ABOUT THIS TASK: Reply with the data below, repeated exactly in full.

SUPPLIED MATERIAL:
——————
-- ==== Sys2Proof/Laws/Credit.lean ====
section
/-! SUPPORT. What each operation of Machine/Credit.lean may change (the masks number the fields of State in order). -/

set_option Elab.async false

namespace Sys2Proof.Machine

theorem State.setPoolQ_changes (s : State) (g : Nat) (l : List CreditReq) :
    Changes 0x8000000 s (State.setPoolQ s g l) := by
  unfold State.setPoolQ
  repeat' (with_reducible first
    | exact Changes.refl _ _
    | (show Nat.lor _ _ = _; decide)
    | apply Changes.after (State.setDrt_changes ..))

theorem State.setDieQ_changes (s : State) (d : Nat) (l : List DieReq) :
    Changes 0x8000000 s (State.setDieQ s d l) := by
  unfold State.setDieQ
  repeat' (with_reducible first
    | exact Changes.refl _ _
    | (show Nat.lor _ _ = _; decide)
    | apply Changes.after (State.setDrt_changes ..))

theorem State.enqueue_changes (s : State) (x : EngUnit) (r : CreditReq) :
    Changes 0x8000000 s (State.enqueue s x r).1 := by
  unfold State.enqueue
  repeat' (with_reducible first
    | exact Changes.refl _ _
    | (show Nat.lor _ _ = _; decide)
    | apply Changes.after (State.setPoolQ_changes ..)
    | apply Changes.after (State.setDieQ_changes ..)
    | split)

theorem State.dequeue_changes (s : State) (x : EngUnit) (r : CreditReq) :
    Changes 0x8000000 s (State.dequeue s x r) := by
  unfold State.dequeue
  repeat' (with_reducible first
    | exact Changes.refl _ _
    | (show Nat.lor _ _ = _; decide)
    | apply Changes.ite
    | apply Changes.after (State.setPoolQ_changes ..)
    | apply Changes.after (State.setDieQ_changes ..)
    | intro _)

theorem State.grantPrefetch_changes (s : State) (x : EngUnit) (u i : Nat) :
    Changes 0x48000000 s (State.grantPrefetch s x u i) := by
  unfold State.grantPrefetch
  repeat' (with_reducible first
    | exact Changes.refl _ _
    | (show Nat.lor _ _ = _; decide)
    | apply Changes.ite
    | apply Changes.after (State.dequeue_changes ..)
    | apply Changes.after (State.enqueue_changes ..)
    | apply Changes.after (State.drawCredits_changes ..)
    | intro _
    | split
    | dsimp only
    | ((fail_if_success (apply Changes.after (Changes.set_snapQ _ _))); apply Changes.after (Changes.set_prefetch _ _)))

theorem execEngineCreditGrant_changes (u idx group : Nat) (s : State) :
    nextAll (Changes 0x220148811400 s) (execEngineCreditGrant u idx group s) := by
  unfold execEngineCreditGrant
  repeat' (with_reducible first
    | exact Changes.refl _ _
    | (show Nat.lor _ _ = _; decide)
    | apply nextAll.next
    | apply nextAll.ite
    | apply Changes.ite
    | apply Changes.after (State.traceEntry_changes ..)
    | apply Changes.after (State.dequeue_changes ..)
    | apply Changes.after (State.enqueue_changes ..)
    | apply Changes.after (State.setEntry_changes ..)
    | apply Changes.after (State.grantPrefetch_changes ..)
    | apply Changes.after (State.drawCredits_changes ..)
    | apply Changes.after (State.takeFree_changes ..)
    | intro _
    | split)

theorem execHearthPoolDraw_changes (hearth : Nat) (s : State) :
    nextAll (Changes 0x8000000 s) (execHearthPoolDraw hearth s) := by
  unfold execHearthPoolDraw
  repeat' (with_reducible first
    | exact Changes.refl _ _
    | (show Nat.lor _ _ = _; decide)
    | apply nextAll.next
    | apply nextAll.ite
    | apply Changes.after (State.setDrt_changes ..)
    | apply Changes.after (State.setDieQ_changes ..)
    | apply Changes.after (State.capDie_changes ..)
    | intro _)

theorem execChunkRequest_changes (die : Nat) (s : State) :
    nextAll (Changes 0x220108011400 s) (execChunkRequest die s) := by
  unfold execChunkRequest
  repeat' (with_reducible first
    | exact Changes.refl _ _
    | (show Nat.lor _ _ = _; decide)
    | apply nextAll.next
    | apply nextAll.ite
    | apply Changes.ite
    | apply Changes.after (State.isoResponse_changes ..)
    | apply Changes.after (State.serveOrSurge_changes ..)
    | apply Changes.after (State.setDrt_changes ..)
    | apply Changes.after (State.count_changes ..)
    | intro _)

theorem execDraughtTimeout_changes (u idx : Nat) (s : State) :
    nextAll (Changes 0x100811400 s) (execDraughtTimeout u idx s) := by
  unfold execDraughtTimeout
  repeat' (with_reducible first
    | exact Changes.refl _ _
    | (show Nat.lor _ _ = _; decide)
    | apply nextAll.next
    | apply nextAll.ite
    | apply Changes.after (State.setEntry_changes ..)
    | apply Changes.after (State.count_changes ..)
    | apply Changes.after (State.event_changes ..)
    | intro _
    | split)

end Sys2Proof.Machine
end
——————
WRITTEN RESPONSE:
-- ==== Sys2Proof/Laws/Credit.lean ====
section
/-! SUPPORT. What each operation of Machine/Credit.lean may change (the masks number the fields of State in order). -/

set_option Elab.async false

namespace Sys2Proof.Machine

theorem State.setPoolQ_changes (s : State) (g : Nat) (l : List CreditReq) :
    Changes 0x8000000 s (State.setPoolQ s g l) := by
  unfold State.setPoolQ
  repeat' (with_reducible first
    | exact Changes.refl _ _
    | (show Nat.lor _ _ = _; decide)
    | apply Changes.after (State.setDrt_changes ..))

theorem State.setDieQ_changes (s : State) (d : Nat) (l : List DieReq) :
    Changes 0x8000000 s (State.setDieQ s d l) := by
  unfold State.setDieQ
  repeat' (with_reducible first
    | exact Changes.refl _ _
    | (show Nat.lor _ _ = _; decide)
    | apply Changes.after (State.setDrt_changes ..))

theorem State.enqueue_changes (s : State) (x : EngUnit) (r : CreditReq) :
    Changes 0x8000000 s (State.enqueue s x r).1 := by
  unfold State.enqueue
  repeat' (with_reducible first
    | exact Changes.refl _ _
    | (show Nat.lor _ _ = _; decide)
    | apply Changes.after (State.setPoolQ_changes ..)
    | apply Changes.after (State.setDieQ_changes ..)
    | split)

theorem State.dequeue_changes (s : State) (x : EngUnit) (r : CreditReq) :
    Changes 0x8000000 s (State.dequeue s x r) := by
  unfold State.dequeue
  repeat' (with_reducible first
    | exact Changes.refl _ _
    | (show Nat.lor _ _ = _; decide)
    | apply Changes.ite
    | apply Changes.after (State.setPoolQ_changes ..)
    | apply Changes.after (State.setDieQ_changes ..)
    | intro _)

theorem State.grantPrefetch_changes (s : State) (x : EngUnit) (u i : Nat) :
    Changes 0x48000000 s (State.grantPrefetch s x u i) := by
  unfold State.grantPrefetch
  repeat' (with_reducible first
    | exact Changes.refl _ _
    | (show Nat.lor _ _ = _; decide)
    | apply Changes.ite
    | apply Changes.after (State.dequeue_changes ..)
    | apply Changes.after (State.enqueue_changes ..)
    | apply Changes.after (State.drawCredits_changes ..)
    | intro _
    | split
    | dsimp only
    | ((fail_if_success (apply Changes.after (Changes.set_snapQ _ _))); apply Changes.after (Changes.set_prefetch _ _)))

theorem execEngineCreditGrant_changes (u idx group : Nat) (s : State) :
    nextAll (Changes 0x220148811400 s) (execEngineCreditGrant u idx group s) := by
  unfold execEngineCreditGrant
  repeat' (with_reducible first
    | exact Changes.refl _ _
    | (show Nat.lor _ _ = _; decide)
    | apply nextAll.next
    | apply nextAll.ite
    | apply Changes.ite
    | apply Changes.after (State.traceEntry_changes ..)
    | apply Changes.after (State.dequeue_changes ..)
    | apply Changes.after (State.enqueue_changes ..)
    | apply Changes.after (State.setEntry_changes ..)
    | apply Changes.after (State.grantPrefetch_changes ..)
    | apply Changes.after (State.drawCredits_changes ..)
    | apply Changes.after (State.takeFree_changes ..)
    | intro _
    | split)

theorem execHearthPoolDraw_changes (hearth : Nat) (s : State) :
    nextAll (Changes 0x8000000 s) (execHearthPoolDraw hearth s) := by
  unfold execHearthPoolDraw
  repeat' (with_reducible first
    | exact Changes.refl _ _
    | (show Nat.lor _ _ = _; decide)
    | apply nextAll.next
    | apply nextAll.ite
    | apply Changes.after (State.setDrt_changes ..)
    | apply Changes.after (State.setDieQ_changes ..)
    | apply Changes.after (State.capDie_changes ..)
    | intro _)

theorem execChunkRequest_changes (die : Nat) (s : State) :
    nextAll (Changes 0x220108011400 s) (execChunkRequest die s) := by
  unfold execChunkRequest
  repeat' (with_reducible first
    | exact Changes.refl _ _
    | (show Nat.lor _ _ = _; decide)
    | apply nextAll.next
    | apply nextAll.ite
    | apply Changes.ite
    | apply Changes.after (State.isoResponse_changes ..)
    | apply Changes.after (State.serveOrSurge_changes ..)
    | apply Changes.after (State.setDrt_changes ..)
    | apply Changes.after (State.count_changes ..)
    | intro _)

theorem execDraughtTimeout_changes (u idx : Nat) (s : State) :
    nextAll (Changes 0x100811400 s) (execDraughtTimeout u idx s) := by
  unfold execDraughtTimeout
  repeat' (with_reducible first
    | exact Changes.refl _ _
    | (show Nat.lor _ _ = _; decide)
    | apply nextAll.next
    | apply nextAll.ite
    | apply Changes.after (State.setEntry_changes ..)
    | apply Changes.after (State.count_changes ..)
    | apply Changes.after (State.event_changes ..)
    | intro _
    | split)

end Sys2Proof.Machine
end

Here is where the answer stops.